Rp4,1 Triliun BOS Madrasah dan BOP RA Tahap II Segera Cair, Kemenag Ingatkan Batas Pengajuan


Jakarta, Kabartujuhsatu.news, Kabar baik bagi madrasah dan Raudlatul Athfal (RA) di seluruh Indonesia. Kementerian Agama (Kemenag) mulai memproses penyaluran dana Bantuan Operasional Sekolah (BOS) Madrasah dan Bantuan Operasional Penyelenggaraan (BOP) RA Tahap II Tahun Anggaran 2026 dengan total anggaran mencapai Rp4,1 triliun.

Anggaran tersebut disiapkan untuk menopang operasional pendidikan sekaligus memastikan kegiatan belajar-mengajar di madrasah dan RA tetap berjalan secara optimal.

Menteri Agama Nasaruddin Umar menegaskan, BOS bukan sekadar anggaran rutin, tetapi merupakan instrumen penting pemerintah dalam menjaga keberlanjutan pendidikan madrasah.

“Dana BOS adalah instrumen strategis agar aktivitas belajar-mengajar tetap berjalan mandiri, layak, serta berkelanjutan,” tegas Nasaruddin Umar di Jakarta, Sabtu (8/8/2026).

Menag berharap dana tahap II dapat dikelola secara optimal dan tepat sasaran. Pengelolaan anggaran yang baik, kata dia, diharapkan mampu mendorong peningkatan mutu pendidikan sekaligus menciptakan lingkungan madrasah yang aman, nyaman, dan menyenangkan bagi peserta didik.

Rp3,7 Triliun untuk Madrasah

Direktur Jenderal Pendidikan Islam Kemenag Amien Suyitno mengungkapkan, dari total Rp4,1 triliun tersebut, sebesar Rp3,7 triliun dialokasikan untuk BOS Madrasah. Sementara Rp370 miliar diperuntukkan bagi BOP RA.

Dana tersebut akan didistribusikan kepada sekitar 52 ribu madrasah swasta dan 31 ribu RA di seluruh Indonesia.

“Total alokasi Dana BOS yang sudah disiapkan Tahap II ini sebesar Rp4,1 triliun untuk tahun anggaran 2026. Jumlah ini terdiri atas Rp3,7 triliun untuk BOS Madrasah dan Rp370 miliar untuk BOP RA,” kata Amien.

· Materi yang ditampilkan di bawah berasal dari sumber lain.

/-- Share that paddocks without work waiting have left unused, in 1/256 µJ (R63). -/
def unusedShare (s : State) : Nat :=
  (((padsPresent s).filter fun p => !padWaits s p).map fun p => padShare s p - 256 * padWindow s p).sum

/-- Share lent to a paddock with work waiting, in proportion to the shares of those that have (R63). -/
def lentShare (s : State) (p : Nat) : Nat :=
  if padWaits s p then unusedShare s * padShare s p / max 1 (((padsPresent s).filter (padWaits s)).map (padShare s)).sum else 0

/-- The paddock is above its energy share over the window, what is lent to it included (R62, R63). -/
def aboveShare (s : State) (p : Nat) : Bool := decide (padShare s p + lentShare s p < 256 * padWindow s p)

/-- The paddock is below its own share (R65). -/
def belowShare (s : State) (p : Nat) : Bool := decide (256 * padWindow s p < padShare s p)

/-- The ON stall shed of highest metered power whose step can still be lowered (R62). -/
def hottest (s : State) : Option Nat :=
  let can := fun i => shedAt s i == 2 && decide (stepAt s i < 3)
  let power := fun i => smGet 0 s.en.lastNj i
  ((List.range 14).filter can).foldl (fun best i => match best with
    | none => some i
    | some b => if power b < power i then some i else some b) none

/-- Clock steps of every stall shed put to one value. -/
def allSteps (s : State) (v : Nat) : SMap Nat := (List.range 14).foldl (fun m i => smSet 0 m i v) s.en.step

/-- One shed's clock step lowered by one. -/
def lowerStep (s : State) (i : Nat) : State := { s with en := { s.en with step := smMod 0 s.en.step i (· + 1) } }

/-- The paddocks above their share, as a mask. -/
def aboveMask (s : State) : Nat := (padsPresent s).foldl (fun m p => if aboveShare s p then setBit m p else m) 0

/-- The planner acts before R61 would break: wakes, then steps, then dispatch of paddocks above their share, one action a sample (R62; log
entry 106). -/
def planDown (s : State) : State :=
  let s1 := { s with en := { s.en with capBinding := true } }
  if !s1.en.withholdWakes then { s1 with en := { s1.en with withholdWakes := true } }
  else match hottest s1 with
    | some i => lowerStep s1 i
    | none => { s1 with en := { s1.en with withholdPads := aboveMask s1 } }

/-- Nothing would break: every action of the planner ends at once (DESIGN CHOICE, log 106); a hot die keeps step 3 (Table 20.3). -/
def planUp (s : State) : State :=
  { s with en := { s.en with capBinding := false, withholdWakes := false, withholdPads := 0, step := allSteps s (if s.en.overtemp then 3 else 0) } }

/-- ENERGY_SAMPLE (R57 to R59, R61 to R63): what each shed and each Benxis core has drawn since the last sample, in nJ, and the active cycles
of each job on its stall. -/
def execEnergySample (deltas : List (Nat × Nat)) (parts : SampleParts) (s : State) : Host.Outcome State Fault Refusal :=
  .next (if !s.sys.porstN then s
  else
    let l := deltas.filter fun e => decide (e.1 < 24)
    let s1 := addSample (parts.cores.foldl addCore (parts.active.foldl (addActive l parts.active) (l.foldl addMeter s))) l
    if s1.sys.deepSleep || s1.en.flushActive then s1 else if wouldBreak s1 then planDown s1 else if s1.en.capBinding then planUp s1 else s1)
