/-- The end of every chain, hashed to a WOTS+ public key. -/
def slhWotsPk (x : SlhKey) (a : Adrs) (ends : List Bytes) : Bytes := slhT x.ps x.seed { a with ty := 1, w2 := 0, w3 := 0 } ends.flatten

/-- The secret value of chain `c`. -/
def slhChainKey (x : SlhKey) (a : Adrs) (c : Nat) : Bytes := slhF x.ps x.seed { a with ty := 5, w2 := c, w3 := 0 } x.sk

/-- The public key of key pair `i` of a hypertree layer's tree. -/
def slhLeaf (x : SlhKey) (layer tree i : Nat) : Bytes :=
  let a : Adrs := { layer := layer, tree := tree, w1 := i }
  slhWotsPk x a ((List.range (2 * slhN x.ps + 3)).map fun c => chainFrom (slhStep x a c) 15 0 (slhChainKey x a c))

def slhJoin (x : SlhKey) (layer tree z i : Nat) (l r : Bytes) : Bytes :=
  slhT x.ps x.seed { layer := layer, tree := tree, ty := 2, w2 := z, w3 := i } (l ++ r)

/-- A tree's signature of `m` by key pair `i`. -/
def slhXmssSign (x : SlhKey) (layer tree i : Nat) (m : Bytes) : Bytes :=
  let a : Adrs := { layer := layer, tree := tree, w1 := i }
  ((checkedDigits 4 (2 * slhN x.ps) 3 m).zipIdx.flatMap fun e => chainFrom (slhStep x a e.2) e.1 0 (slhChainKey x a e.2)) ++
  authPath (slhLeaf x layer tree) (slhJoin x layer tree) (slhSet x.ps).hp i

/-- The root a tree's signature of `m` leads to. -/
def slhXmssRoot (x : SlhKey) (layer tree i : Nat) (m sig : Bytes) : Bytes :=
  let n := slhN x.ps
  let a : Adrs := { layer := layer, tree := tree, w1 := i }
  let chains := ((checkedDigits 4 (2 * n) 3 m).zip (cut n sig)).zipIdx.map fun e => chainFrom (slhStep x a e.2) (15 - e.1.1) e.1.1 e.1.2
  climb (slhJoin x layer tree) 0 i (slhWotsPk x a chains) (cut n (sig.drop (n * (2 * n + 3))))

/-- The hypertree's signature, bottom layer first. -/
def slhHyper (x : SlhKey) : Nat → Nat → Nat → Nat → Bytes → Bytes
  | 0, _, _, _, _ => []
  | d + 1, layer, tree, i, m =>
    let hp := (slhSet x.ps).hp
    slhXmssSign x layer tree i m ++
      slhHyper x d (layer + 1) (tree / 2 ^ hp) (tree % 2 ^ hp) (treeNode (slhLeaf x layer tree) (slhJoin x layer tree) hp 0)

/-- The root a hypertree's signature leads to. -/
def slhHyperRoot (x : SlhKey) : Nat → Nat → Nat → Nat → Bytes → Bytes → Bytes
  | 0, _, _, _, m, _ => m
  | d + 1, layer, tree, i, m, sig =>
    let hp := (slhSet x.ps).hp
    let size := slhN x.ps * (2 * slhN x.ps + 3 + hp)
    slhHyperRoot x d (layer + 1) (tree / 2 ^ hp) (tree % 2 ^ hp) (slhXmssRoot x layer tree i m (sig.take size)) (sig.drop size)

/-- The address of a FORS key pair. -/
def forsAdrs (tree i : Nat) : Adrs := { tree := tree, ty := 3, w1 := i }
def forsKey (x : SlhKey) (a : Adrs) (i : Nat) : Bytes := slhF x.ps x.seed { a with ty := 6, w3 := i } x.sk
def forsLeaf (x : SlhKey) (a : Adrs) (i : Nat) : Bytes := slhF x.ps x.seed { a with w3 := i } (forsKey x a i)
def forsJoin (x : SlhKey) (a : Adrs) (z i : Nat) (l r : Bytes) : Bytes := slhT x.ps x.seed { a with w2 := z, w3 := i } (l ++ r)
def forsPk (x : SlhKey) (a : Adrs) (roots : List Bytes) : Bytes := slhT x.ps x.seed { a with ty := 4 } roots.flatten

/-- Tree and leaf of the hypertree that a message digest selects. -/
def slhIndices (ps : Nat) (digest : Bytes) : Nat × Nat :=
  let q := slhSet ps
  let md := (q.k * q.a + 7) / 8
  let t := (q.h - q.hp + 7) / 8
  (beNat (slice digest md t) % 2 ^ (q.h - q.hp), beNat (slice digest (md + t) ((q.hp + 7) / 8)) % 2 ^ q.hp)
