-- ==== Sys2Proof/Machine/Dispatch.lean ====
section
/-! DEFINITION. Dispatch.lean: one arm per command, each a direct call of its meaning. -/

namespace Sys2Proof.Machine
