/-- The registers that the boot sequence may write. -/
def Part.coldBoot : List Part :=
  (Part.drainQueue ++ Part.allPlan ++ Part.allFn ++ Part.allCore ++ Part.allLk ++ ([.sys .porstN, .sys .wakeDriven, .sys
    .linkWidth, .sys .linkReversed, .sys .loaded, .sys .firmware, .sys .straps, .sys .stage, .sys .bootState, .sys .reason, .sys
    .fwSlot, .sys .fwBuild, .sys .wait, .sys .causeCold, .sys .causeWarmSw, .sys .causeWarmFatal, .sys .causeWarmApply, .sys
    .heldWarm, .sys .degraded, .pl .imgAddr, .pl .imgLen, .pl .busy, .pl .phase, .pl .err, .pl .errOffset, .pl .swap, .pl
    .applying, .lc .slots, .lc .floorRecs, .lc .debugRecs, .lc .decoded, .lc .state, .lc .epoch, .lc .ownerDigest, .lc .seq, .lc
    .busy, .lc .step, .lc .token, .lc .tokenAddr, .lc .tokenLen, .dbg .scope, .dbg .padMask, .en .rawCode, .en .convs, .en .offset,
    .en .gain, .en .calValid, .en .cmeas, .en .recNj, .en .fixedUj, .en .reserveLow, .port .linkUp, .port .doorbells, .pad
    .results, .pad .mrs, .pad .haltLog, .pad .haltOverflow, .pad .paused, .pad .inc, .pad .diags, .pad .extendLost, .pad
    .replayOwed, .pad .waitFor, .pad .containedUs, .pad .resetStalls, .pad .cacheLost, .jn .opened, .jn .bank0, .jn .bank1, .jn
    .fromFlush, .jn .lost, .jn .role, .jn .term, .jn .nextSeq, .jn .held, .stall .inPool, .stall .dedicated, .stall .muckouts,
    .stall .dirty, .stall .prefEnded, .stall .ratchetCount, .stall .ucodeOk, .stall .spare, .stall .reservedFor, .stall .operand,
    .tk .unsealed, .tk .restoring, .tk .permDraw, .tk .ownerRoot, .tk .jseal, .tk .scrambled, .rng .ready, .rng .stopped, .rng
    .rawMode, .rng .katOk, .rng .healthy, .rng .isolated, .rng .retired, .rng .cmdErr, .rng .attempts, .rng .restarting, .rng
    .fifo, .rng .ymr, .fc .log, .fc .dropped, .fc .severeLost, .fc .overflowed, .fc .out, .fc .buckets, .fc .retired, .fc .claimed,
    .fc .testing, .fc .ahead, .fc .corrected, .fc .toLog, .fc .escNow, .fc .retireNow, .tp .latched, .tp .response, .tp
    .tamperHold, .tp .meshPending, .tp .meshOff, .tp .alarm, .tp .count, .tp .meshOn, .tp .meshDraw, .hl .geo, .hl .targets, .hl
    .failed0, .hl .failed1, .hl .ready, .hl .flushReady, .hl .wpReleased, .hl .images, .hl .dir0, .hl .dir1, .hl .nf0, .hl .nf1,
    .hl .flush, .hl .auditLog, .hl .boundB, .hl .serials, .tt .lanes, .tt .linkUp, .tt .mirror, .tt .mirrorA, .tt .mirrorCaps, .tt
    .partnerTerm, .tt .partnerPresent, .tt .mismatch, .time, .feeds, .scans] : List Part))

/-- The registers that what a cold restart reaches may write. -/
def Part.reboot : List Part :=
  (Part.coldBoot ++ ([.sys .perstN, .sys .powerFailN, .sys .xtal, .sys .pllLocked, .sys .refclk, .sys .ttHbo, .sys .causeHif, .sys
    .causeClock, .sys .paddockResets, .sys .deepSleep, .sys .paddockSel, .sys .timeHayloft, .sys .boundary, .sys .tapIr, .sys
    .boundaryReg, .sys .mbistRan, .pl .stored, .lc .rootPresent, .lc .deviceRoot, .lc .deviceNumber, .lc .resetRequired, .lc .err,
    .lc .identity, .dbg .challengeDraw, .en .shed, .en .step, .en .meter, .en .padEnergy, .en .coreNj, .en .samples, .en .lastNj,
    .en .padSeen, .en .sleepFrom, .en .capQw, .en .windowMs, .en .i3cCap, .en .wakes, .en .capBinding, .en .withholdWakes, .en
    .withholdPads, .en .cmeasCap, .en .flushNj, .en .flushConv, .en .flushActive, .en .overtemp, .port .aspmL1, .port .aspmL11,
    .port .aspmL12, .port .vfEnable, .port .numVfs, .port .pmL11, .port .pmL12, .port .vfMse, .port .ari, .port .sysPage, .port
    .vfBars, .jn .shutdownDone, .jn .flushRecords, .jn .flushUs, .jn .flushResult, .jn .flushSeq, .jn .shutting, .jn .flushFrom,
    .jn .flushWait, .jn .bootAfterFlush, .jn .recDigests, .jn .deferNext, .jn .rr, .stall .lastPaddock, .stall .runs, .stall
    .unsound, .stall .cmdRd, .stall .cmdWr, .stall .muckAtWake, .tk .hold, .tk .lost, .rng .rct, .rng .apt, .rng .discarded, .rng
    .rawFrom, .rng .overflow, .rng .sel, .fc .outSel, .fc .bucketSel, .fc .passes, .fc .fails, .fc .overdue, .fc .nextStall, .fc
    .spareRows, .fc .heldExpiry, .tp .resetRequired, .tp .sleepScramble, .tp .cmdErr, .tp .live, .tp .reserveDraw, .hl .blocks, .hl
    .objs, .hl .certs, .hl .certsNew, .hl .rebuilding, .hl .spaceLow, .hl .cmdErr, .hl .singleCopy, .hl .faultLog, .hl .retireMap,
    .hl .partials, .hl .swapImage, .tt .hbIn, .tt .retraining, .tt .retrains, .tt .retransmits, .tt .rxSeq, .tt .mirrorH, .tt
    .split, .tt .partnerFailed, .tt .partnerSerial, .tt .mirrorObjs] : List Part))
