-- ==== Sys2Proof/WellFormed.lean ====
section
/-! DEFINITION. WellFormed.lean: the commands the part can be given. A command is well-formed when each unit it names is one
the part has (R20, R24, R25) and each field fits its width. -/

namespace Sys2Proof

/-- The PF or one of 64 VFs (R119). -/
def fnOk (n : Nat) : Bool := decide (n ≤ 64)
/-- One of 65,536 queues (R25). -/
def queueOk (n : Nat) : Bool := decide (n < 65536)
/-- A ring index, k + 1 bits with k at most 16 (R140). -/
def indexOk (n : Nat) : Bool := decide (n < 131072)
/-- A descriptor is 128 bytes (R25). -/
def descBytesOk (d : Bytes) : Bool := decide (d.length = 128)
/-- One of 52 stalls (R20). -/
def stallOk (n : Nat) : Bool := decide (n < 52)
/-- One of 32 paddocks. -/
def paddockOk (n : Nat) : Bool := decide (n < 32)
/-- One of 24 sheds (Table 03.2). -/
def shedOk (n : Nat) : Bool := decide (n < 24)
/-- A register access of 1, 2, 4 or 8 bytes (R124). -/
def sizeOk (n : Nat) : Bool := n == 1 || n == 2 || n == 4 || n == 8
/-- One of at most 2,048 vectors (R129). -/
def vectorOk (n : Nat) : Bool := decide (n < 2048)
/-- One of 16 application cores (R24). -/
def coreOk (n : Nat) : Bool := decide (n < 16)
/-- One of 16,384 tack-room slots (R24). -/
def slotOk (n : Nat) : Bool := decide (n < 16384)
/-- One of 16 ring-oscillator groups (R311). -/
def groupOk (n : Nat) : Bool := decide (n < 16)
/-- A mask of 16 groups. -/
def groupsOk (n : Nat) : Bool := decide (n < 65536)
/-- One of 8 NAND targets (R459). -/
def targetOk (n : Nat) : Bool := decide (n < 8)
/-- A NAND block number. -/
def blockOk (n : Nat) : Bool := decide (n < 65536)
/-- One of the two channels or banks. -/
def channelOk (n : Nat) : Bool := decide (n < 2)
/-- One of four tether lanes (R485). -/
def laneOk (n : Nat) : Bool := decide (n < 4)
/-- One of 16 feed FIFOs of a paddock (R368). -/
def feedOk (n : Nat) : Bool := decide (n < 16)
/-- A link number of Table 22.1, 7 bits. -/
def linkOk (n : Nat) : Bool := decide (n < 128)
/-- A 64-bit accept_seq (R27). -/
def seqOk (n : Nat) : Bool := decide (n < 2 ^ 64)
/-- One of 16 measurement registers (R298). -/
def registerOk (n : Nat) : Bool := decide (n < 16)
/-- NumVFs, at most 64 (R119). -/
def numVfsOk (n : Nat) : Bool := decide (n ≤ 64)
/-- BAR0, BAR2 or BAR4 (Table 06.2). -/
def barOk (n : Nat) : Bool := n == 0 || n == 2 || n == 4
/-- A 12-bit conversion (R68). -/
def codeOk (n : Nat) : Bool := decide (n < 4096)
/-- A DRBG: 0 to 31 the paddocks', 32 the yardmaster's own (R321). -/
def instOk (n : Nat) : Bool := decide (n < 33)
/-- A fault source id (Table 20.1). -/
def sourceOk (n : Nat) : Bool := decide (n < 1024)
/-- A fault kind (Table 20.1). -/
def kindOk (n : Nat) : Bool := decide (n < 64)
/-- A tamper source number (Table 19.2). -/
def tamperOk (n : Nat) : Bool := decide (n < 10)

/-- The immediate of size code `z` is the sign extension of its 2, 4 or 8 bytes (R378). -/
def immFits (z : Nat) (imm : W64) : Bool :=
  match z with
  | 0 => (imm.setWidth 16).signExtend 64 == imm
  | 1 => (imm.setWidth 32).signExtend 64 == imm
  | 2 => true
  | _ => false

/-- Benxis instruction fields fit Tables 17.3 and 17.4. -/
def fieldsOk (f : BxFields) : Bool :=
  decide (f.rd < 32) && decide (f.rs1 < 32) && decide (f.rs2 < 32) &&
  (if f.i then f.rs2 == 0 && immFits f.isize f.imm else f.isize == 0 && f.imm == 0#64)
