-- ==== Sys2Proof/Certificates/Slice0/Obligations.lean ====
section
/-! DEFINITION. Obligations.lean: the statements about the part, and the words they are said in. -/

open Sys2Proof Sys2Proof.Machine

namespace Sys2Proof.Claims

/-- No fault entry stands outstanding and nothing is due to be escalated or retired. -/
def FaultsClear (s : State) : Prop := s.fc.out = [] ∧ s.fc.escNow = [] ∧ s.fc.retireNow = []

/-- Nothing is due to be escalated or retired. -/
def NothingDue (s : State) : Prop := s.fc.escNow = [] ∧ s.fc.retireNow = []

/-- The PF's or a bound VF's registers are served, and it belongs to paddock `p`. -/
def HostAt (s : State) (fn p : Nat) : Prop := regsUp s fn = true ∧ padOfFn s fn = some p

/-- The strap ball and the measured supply of a NAND channel disagree at this boot (R45). -/
def supplyWrong (b : BootIn) (c : Nat) : Bool := majority b c != (if c = 0 then b.vddq0Low else b.vddq1Low)

/-- A boot that meets nothing wrong outside the part: supplies as strapped, no target outside Table 21.1, the start-up tests passed. -/
def CleanBoot (b : BootIn) : Prop :=
  supplyWrong b 0 = false ∧ supplyWrong b 1 = false ∧ (∀ n, b.targets.getD n 0 ≠ 4) ∧ b.kat = true ∧ 8 ≤ groupCount b.rngPassed


/-- A part out of cold reset whose hayloft holds nothing and whose ledger decodes as RAW (log 7), with POWER_FAIL_N high and nothing else in
the way of its boot: no fault, no held warm reset, no boundary instruction. -/
def BlankPart (s : State) : Prop :=
  s.sys.powerFailN = true ∧ s.sys.heldWarm = none ∧ s.sys.boundary = false ∧ s.sys.deepSleep = false ∧ s.sys.bootState = 0 ∧ s.en.flushActive = false ∧
  s.lc.resetRequired = false ∧ (decodeLedger s).lc.state = 0 ∧ s.plan = {} ∧ s.rng = {} ∧ s.fc.out = [] ∧ s.fc.escNow = [] ∧ s.fc.retireNow = [] ∧
  s.fc.buckets = [] ∧ s.jn.fromFlush = false ∧ s.jn.lost = false ∧ s.hl.images = [] ∧ s.hl.partials = [] ∧ s.hl.retireMap = [] ∧ s.hl.flush.present = false

/-- Nothing is due to be served at the end of a command: no escalation or retirement, no EV_REPLAY_DONE owed. -/
def Calm (s : State) : Prop := NothingDue s ∧ ∀ p, (padAt s p).replayOwed = false

/-- A message of the function may leave at once: MSI-X enabled, not masked, and requests may be issued. -/
def MayInterrupt (s : State) (fn v : Nat) : Prop :=
  (fnAt s fn).msixEn = true ∧ (fnAt s fn).fnMask = false ∧ (vecAt s fn v).mask = false ∧ mayIssue s fn = true


/-- A doorbell value R146 accepts: within k + 1 bits, not behind P, and no more than 2^k ahead of T. -/
def BellValid (x : Queue) (v : Nat) : Prop := v < 2 ^ (x.k + 1) ∧ dist x.k x.t x.p ≤ dist x.k x.t v ∧ dist x.k x.t v ≤ 2 ^ x.k

/-- One evaluation at the gate is due: of the queue whose turn it is, or of the deferred head that comes first. `u` is the state it sees. -/
def EvaluatesAt (c : Instr) (s u : State) (q : Nat) : Prop :=
  gateRuns s = true ∧
  ((c = .gateEvaluate q ∧ nextDeferred s = none ∧ nextInTurn s = some q ∧ u = { s with jn := { s.jn with rr := q + 1 } }) ∨
   (c = .deferredReevaluate ∧ nextDeferred s = some q ∧ u = s))

/-- The write of a completed job's output buffers (R153): none of an output not written or empty. -/
def outputWrites (fn : Nat) (j : Job) : List Emission :=
  let one := fun (a : Nat) (o : Option Bytes) => match o with
    | some (b :: d) => [Emission.memWrite fn a (b :: d)]
    | _ => []
  if j.status = 0 then one j.desc.out0Addr j.out0 ++ one j.desc.out1Addr j.out1 else []


/-- Core `n` takes the instruction `op` with fields `f`, of `len` bytes, that stands at its PC (R374, R380). -/
abbrev Runs (s : State) (n op : Nat) (f : BxFields) (len : Nat) : Prop := coreTakes s n = true ∧ fetch (coreAt s n) = .found op f len

/-- `s` with core `n` changed to `c` and past the instruction. -/
def past (s : State) (n : Nat) (f : BxFields) (len : Nat) (c : Core) : State :=
  putCore s n (vecPower { c with pc := (coreAt s n).pc + BitVec.ofNat 64 len } f)

/-- `s` after `k` draws of the model's free value. -/
def drawn (s : State) (k : Nat) : State := { s with freeCtr := s.freeCtr + k }

/-- `c` with a general register written. -/
def withReg (c : Core) (r : Nat) (x : TW) : Core := { c with w := smSet {} c.w r x }

/-- The bits of rs1 and of the second source that an instruction of this width works on. -/
def srcA (c : Core) (f : BxFields) : Nat := (regW c f.rs1).d.toNat % 2 ^ opWidth f.w32
def srcB (c : Core) (f : BxFields) : Nat := (if f.i then f.imm else (regW c f.rs2).d).toNat % 2 ^ opWidth f.w32

/-- The state after an instruction that writes rd and FLG. -/
def aluNext (s : State) (n : Nat) (f : BxFields) (len tag v : Nat) (fl : Flags) : State :=
  past s n f len { withReg (coreAt s n) f.rd (mkTW tag (widen (opWidth f.w32) tag v)) with flg := mkTW (if tag = 7 then 7 else 2) fl.word }

/-- Z and N of a value, with C and OV given (R390). -/
def flagsOf (w v : Nat) (c ov : Bool) : Flags := { z := v == 0, n := v.testBit (w - 1), c := c, ov := ov }

/-- What the tags of two sources make of a carry and a signed overflow (R391, R394): C of NAT and BYTES sources, OV of INT sources and
of any SECRET one; the C that a carry of SECRET sources sets is open. -/
def carryOf (ta tb : Nat) (carry : Bool) : Bool := carry && ((ta == 2 || ta == 3) && (tb == 2 || tb == 3))
def overflowOf (ta tb : Nat) (out : Bool) : Bool := out && (ta == 7 || tb == 7 || (ta == 1 && tb == 1))

/-- A signed value of `w` bits. -/
def fits (w : Nat) (i : Int) : Bool := decide (-(2 ^ (w - 1)) ≤ i) && decide (i < 2 ^ (w - 1))

/-- An addition or subtraction with value `v`, its carry or borrow and its exact signed result: the trap of CHK, or rd and FLG written. -/
def sumNext (s : State) (n : Nat) (f : BxFields) (len tag ta tb v : Nat) (carry : Bool) (exact : Int) (i : Instr) : Prop :=
  let w := opWidth f.w32
  let ov := overflowOf ta tb (!fits w exact)
  let cy := carryOf ta tb carry
  if tag = 7 then
    ∃ x : Bool, ∃ k, exec i s = .next (drawn (aluNext s n f len 7 v (flagsOf w v (carry && x) ov)) k)
  else if f.chk = true ∧ (ov = true ∨ cy = true) then exec i s = .next (enterTrap s n { code := 0x09 })
  else if tag = 4 ∧ w = 32 then ∃ x < 2 ^ 32, exec i s = .next (drawn (aluNext s n f len 4 (v + 2 ^ 32 * x) (flagsOf w v cy ov)) 1)
  else exec i s = .next (aluNext s n f len tag v (flagsOf w v cy ov))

Kemenag juga memastikan seluruh proses pengajuan hingga verifikasi dokumen pencairan dilakukan secara digital melalui portal resmi Kementerian Agama.

Jangan Lewatkan Jadwal Pengajuan

Direktur KSKK Madrasah Ditjen Pendidikan Islam Nyayu Khodijah mengingatkan seluruh madrasah dan RA penerima bantuan agar tidak mengabaikan kewajiban administrasi.

Penerima BOS dan BOP RA Tahap I diwajibkan terlebih dahulu menuntaskan Laporan Pertanggungjawaban (LPJ) sebelum mengunggah dokumen pengajuan pencairan Tahap II.

“Kami berharap pengelola segera mengunggah dokumen persyaratan pencairan Tahap II sesuai jadwal yang telah ditentukan,” ujar Nyayu.

Kemenag telah menetapkan tiga tahapan pengajuan dan verifikasi. Tahap ketiga menjadi kesempatan terakhir bagi pengelola yang belum mengajukan berkas.

Berikut jadwal lengkapnya:

Tahap I

Pengajuan berkas: 29 Juli–8 Agustus 2026
Verifikasi: 29 Juli–9 Agustus 2026

Tahap II

Pengajuan berkas: 18–30 Agustus 2026
Verifikasi: 18–31 Agustus 2026

Tahap III (Terakhir)

Pengajuan berkas: 14–27 September 2026
Verifikasi: 14–28 September 2026

Kemenag meminta seluruh pengelola madrasah dan RA menjadikan jadwal tersebut sebagai pedoman. Ketepatan waktu dalam penyampaian LPJ dan dokumen pengajuan menjadi bagian penting agar proses pencairan dapat berjalan sesuai ketentuan.

Dengan total Rp4,1 triliun yang disiapkan pada tahap II, pemerintah berharap dana operasional tersebut benar-benar memberi dampak langsung terhadap keberlangsungan pembelajaran dan peningkatan kualitas layanan pendidikan madrasah serta RA di seluruh Indonesia.